> [What you should do]
In the data, find the word "LaneMap" and copy out every line that has it.

> [Stored items]

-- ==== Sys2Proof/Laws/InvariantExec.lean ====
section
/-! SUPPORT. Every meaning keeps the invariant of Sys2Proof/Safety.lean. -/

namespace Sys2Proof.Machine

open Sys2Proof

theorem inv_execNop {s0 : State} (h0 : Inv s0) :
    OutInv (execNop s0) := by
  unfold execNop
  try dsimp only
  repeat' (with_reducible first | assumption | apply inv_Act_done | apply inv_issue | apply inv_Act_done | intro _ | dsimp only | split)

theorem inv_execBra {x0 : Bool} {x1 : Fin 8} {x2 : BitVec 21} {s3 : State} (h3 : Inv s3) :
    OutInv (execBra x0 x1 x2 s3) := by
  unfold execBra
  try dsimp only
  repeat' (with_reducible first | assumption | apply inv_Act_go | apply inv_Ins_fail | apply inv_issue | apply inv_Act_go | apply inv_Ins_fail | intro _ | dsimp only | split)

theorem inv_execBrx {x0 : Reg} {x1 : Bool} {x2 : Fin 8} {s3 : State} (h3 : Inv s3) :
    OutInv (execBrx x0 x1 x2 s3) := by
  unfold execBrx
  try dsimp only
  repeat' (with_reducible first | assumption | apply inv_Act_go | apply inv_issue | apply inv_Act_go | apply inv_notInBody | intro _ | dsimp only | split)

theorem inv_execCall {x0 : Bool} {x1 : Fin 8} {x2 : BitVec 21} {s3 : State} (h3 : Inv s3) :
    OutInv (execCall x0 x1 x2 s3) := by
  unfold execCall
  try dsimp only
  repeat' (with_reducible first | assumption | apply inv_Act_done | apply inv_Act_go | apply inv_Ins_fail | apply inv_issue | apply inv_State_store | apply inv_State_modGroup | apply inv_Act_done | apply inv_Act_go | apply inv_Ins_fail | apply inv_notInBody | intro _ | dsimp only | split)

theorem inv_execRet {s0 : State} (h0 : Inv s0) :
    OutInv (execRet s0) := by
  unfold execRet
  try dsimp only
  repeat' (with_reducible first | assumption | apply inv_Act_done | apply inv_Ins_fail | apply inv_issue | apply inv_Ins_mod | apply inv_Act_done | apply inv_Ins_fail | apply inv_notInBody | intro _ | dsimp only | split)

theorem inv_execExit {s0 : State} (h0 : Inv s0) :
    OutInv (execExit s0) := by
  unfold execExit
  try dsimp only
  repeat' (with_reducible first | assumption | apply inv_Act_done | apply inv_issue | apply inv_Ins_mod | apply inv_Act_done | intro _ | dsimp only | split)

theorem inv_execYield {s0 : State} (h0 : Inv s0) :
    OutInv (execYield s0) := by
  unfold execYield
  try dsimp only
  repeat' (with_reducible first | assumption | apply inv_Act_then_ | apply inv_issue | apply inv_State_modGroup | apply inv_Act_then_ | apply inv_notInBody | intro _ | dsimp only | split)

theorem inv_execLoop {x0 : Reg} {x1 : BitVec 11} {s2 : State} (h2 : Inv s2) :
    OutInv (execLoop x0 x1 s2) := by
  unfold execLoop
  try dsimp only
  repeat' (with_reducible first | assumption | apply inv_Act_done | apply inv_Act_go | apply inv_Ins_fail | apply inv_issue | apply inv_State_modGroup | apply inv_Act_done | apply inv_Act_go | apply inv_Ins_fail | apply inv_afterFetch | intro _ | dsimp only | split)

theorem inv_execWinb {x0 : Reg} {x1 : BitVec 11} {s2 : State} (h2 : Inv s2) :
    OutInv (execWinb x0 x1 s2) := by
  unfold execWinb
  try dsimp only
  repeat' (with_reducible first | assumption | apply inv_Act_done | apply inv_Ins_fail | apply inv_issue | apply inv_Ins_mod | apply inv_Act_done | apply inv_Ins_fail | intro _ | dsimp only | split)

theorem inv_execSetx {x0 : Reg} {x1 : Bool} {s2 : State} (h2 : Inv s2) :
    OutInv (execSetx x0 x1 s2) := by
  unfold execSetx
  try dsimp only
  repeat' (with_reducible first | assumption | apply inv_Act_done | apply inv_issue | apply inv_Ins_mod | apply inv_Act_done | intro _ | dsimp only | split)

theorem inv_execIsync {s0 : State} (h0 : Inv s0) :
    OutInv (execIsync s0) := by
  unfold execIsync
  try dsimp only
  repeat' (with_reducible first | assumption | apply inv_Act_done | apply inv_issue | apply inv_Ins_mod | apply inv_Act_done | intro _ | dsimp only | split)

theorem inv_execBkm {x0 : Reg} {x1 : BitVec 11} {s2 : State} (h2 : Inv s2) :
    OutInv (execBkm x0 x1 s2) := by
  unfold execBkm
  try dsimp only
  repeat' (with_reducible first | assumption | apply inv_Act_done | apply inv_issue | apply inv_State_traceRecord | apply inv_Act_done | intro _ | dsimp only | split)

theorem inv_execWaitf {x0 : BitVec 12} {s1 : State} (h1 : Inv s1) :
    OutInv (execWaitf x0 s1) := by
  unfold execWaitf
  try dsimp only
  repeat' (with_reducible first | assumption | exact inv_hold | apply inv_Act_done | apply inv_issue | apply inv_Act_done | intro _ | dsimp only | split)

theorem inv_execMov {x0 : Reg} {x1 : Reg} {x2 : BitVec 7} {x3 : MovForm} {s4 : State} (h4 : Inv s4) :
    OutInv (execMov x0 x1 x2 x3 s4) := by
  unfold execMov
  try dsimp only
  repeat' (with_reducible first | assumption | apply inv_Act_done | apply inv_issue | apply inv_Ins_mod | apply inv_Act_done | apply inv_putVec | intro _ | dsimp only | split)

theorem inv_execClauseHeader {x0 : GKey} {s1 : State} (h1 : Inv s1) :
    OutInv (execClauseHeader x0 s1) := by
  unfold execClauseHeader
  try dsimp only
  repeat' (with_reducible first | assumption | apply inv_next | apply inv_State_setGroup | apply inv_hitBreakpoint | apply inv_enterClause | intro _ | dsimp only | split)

---

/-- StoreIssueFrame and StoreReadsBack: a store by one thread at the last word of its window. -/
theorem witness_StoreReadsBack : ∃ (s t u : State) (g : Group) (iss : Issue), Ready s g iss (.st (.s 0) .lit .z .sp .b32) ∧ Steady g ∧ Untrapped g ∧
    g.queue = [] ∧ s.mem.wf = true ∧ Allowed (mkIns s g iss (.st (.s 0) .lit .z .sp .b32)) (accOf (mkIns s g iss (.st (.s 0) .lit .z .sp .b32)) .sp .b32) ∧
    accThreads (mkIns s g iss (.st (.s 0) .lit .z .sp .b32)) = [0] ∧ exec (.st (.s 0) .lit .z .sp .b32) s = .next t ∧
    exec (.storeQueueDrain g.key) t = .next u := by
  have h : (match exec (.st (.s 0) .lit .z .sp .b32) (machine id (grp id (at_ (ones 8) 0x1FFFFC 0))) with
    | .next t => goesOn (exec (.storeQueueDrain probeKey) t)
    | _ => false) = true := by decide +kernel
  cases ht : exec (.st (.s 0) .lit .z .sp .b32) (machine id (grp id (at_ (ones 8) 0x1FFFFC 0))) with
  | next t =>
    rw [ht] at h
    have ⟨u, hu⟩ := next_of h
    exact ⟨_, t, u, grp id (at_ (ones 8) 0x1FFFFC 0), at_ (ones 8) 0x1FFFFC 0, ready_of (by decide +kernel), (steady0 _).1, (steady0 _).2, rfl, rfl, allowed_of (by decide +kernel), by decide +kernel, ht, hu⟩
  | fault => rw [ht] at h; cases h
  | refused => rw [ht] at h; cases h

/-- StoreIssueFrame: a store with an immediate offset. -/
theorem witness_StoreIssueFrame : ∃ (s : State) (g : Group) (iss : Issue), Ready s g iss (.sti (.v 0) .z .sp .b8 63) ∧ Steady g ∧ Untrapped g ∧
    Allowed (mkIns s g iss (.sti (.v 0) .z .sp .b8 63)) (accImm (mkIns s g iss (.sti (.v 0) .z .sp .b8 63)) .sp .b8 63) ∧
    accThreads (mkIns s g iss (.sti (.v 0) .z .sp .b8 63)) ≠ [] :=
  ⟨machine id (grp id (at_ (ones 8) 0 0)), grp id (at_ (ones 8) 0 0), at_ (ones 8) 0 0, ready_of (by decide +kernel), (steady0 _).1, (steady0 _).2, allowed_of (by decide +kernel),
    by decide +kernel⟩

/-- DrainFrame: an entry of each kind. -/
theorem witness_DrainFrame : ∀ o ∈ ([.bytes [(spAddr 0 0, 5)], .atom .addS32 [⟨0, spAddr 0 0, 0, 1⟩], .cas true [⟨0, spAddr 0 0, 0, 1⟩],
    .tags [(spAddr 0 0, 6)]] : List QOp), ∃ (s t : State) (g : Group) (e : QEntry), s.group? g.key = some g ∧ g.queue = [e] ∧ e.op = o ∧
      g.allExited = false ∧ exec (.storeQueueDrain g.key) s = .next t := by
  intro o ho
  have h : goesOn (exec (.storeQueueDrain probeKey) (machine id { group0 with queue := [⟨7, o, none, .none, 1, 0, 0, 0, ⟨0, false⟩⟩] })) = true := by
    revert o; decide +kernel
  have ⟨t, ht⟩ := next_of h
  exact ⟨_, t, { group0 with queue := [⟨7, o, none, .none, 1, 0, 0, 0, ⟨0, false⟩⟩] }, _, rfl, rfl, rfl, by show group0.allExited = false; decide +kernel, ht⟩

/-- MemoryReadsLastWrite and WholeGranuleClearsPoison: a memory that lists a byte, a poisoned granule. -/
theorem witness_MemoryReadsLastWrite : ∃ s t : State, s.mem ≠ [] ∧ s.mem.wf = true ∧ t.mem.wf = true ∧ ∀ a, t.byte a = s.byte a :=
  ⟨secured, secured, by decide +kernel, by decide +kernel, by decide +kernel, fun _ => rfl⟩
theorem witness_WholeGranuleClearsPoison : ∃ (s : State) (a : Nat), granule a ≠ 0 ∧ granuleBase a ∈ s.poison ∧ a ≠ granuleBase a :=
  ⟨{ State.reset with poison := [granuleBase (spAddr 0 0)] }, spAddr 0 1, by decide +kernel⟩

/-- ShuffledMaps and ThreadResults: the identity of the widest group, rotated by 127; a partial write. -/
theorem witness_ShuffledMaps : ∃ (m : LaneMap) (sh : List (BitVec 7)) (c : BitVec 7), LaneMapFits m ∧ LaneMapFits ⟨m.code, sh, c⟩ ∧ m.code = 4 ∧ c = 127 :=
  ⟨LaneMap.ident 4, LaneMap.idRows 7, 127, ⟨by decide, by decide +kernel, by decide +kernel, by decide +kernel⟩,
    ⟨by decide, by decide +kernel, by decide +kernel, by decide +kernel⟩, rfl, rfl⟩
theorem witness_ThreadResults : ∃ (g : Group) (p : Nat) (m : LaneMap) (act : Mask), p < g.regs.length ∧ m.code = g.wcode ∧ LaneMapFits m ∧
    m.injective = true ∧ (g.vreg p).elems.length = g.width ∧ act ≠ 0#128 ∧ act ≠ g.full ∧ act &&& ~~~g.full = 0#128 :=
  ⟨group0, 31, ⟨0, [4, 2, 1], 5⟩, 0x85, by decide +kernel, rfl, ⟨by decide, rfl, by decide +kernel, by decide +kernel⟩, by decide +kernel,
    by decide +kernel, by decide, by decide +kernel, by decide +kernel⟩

> [Exercise result]
theorem witness_ShuffledMaps : ∃ (m : LaneMap) (sh : List (BitVec 7)) (c : BitVec 7), LaneMapFits m ∧ LaneMapFits ⟨m.code, sh, c⟩ ∧ m.code = 4 ∧ c = 127 :=
  ⟨LaneMap.ident 4, LaneMap.idRows 7, 127, ⟨by decide, by decide +kernel, by decide +kernel, by decide +kernel⟩,
theorem witness_ThreadResults : ∃ (g : Group) (p : Nat) (m : LaneMap) (act : Mask), p < g.regs.length ∧ m.code = g.wcode ∧ LaneMapFits m ∧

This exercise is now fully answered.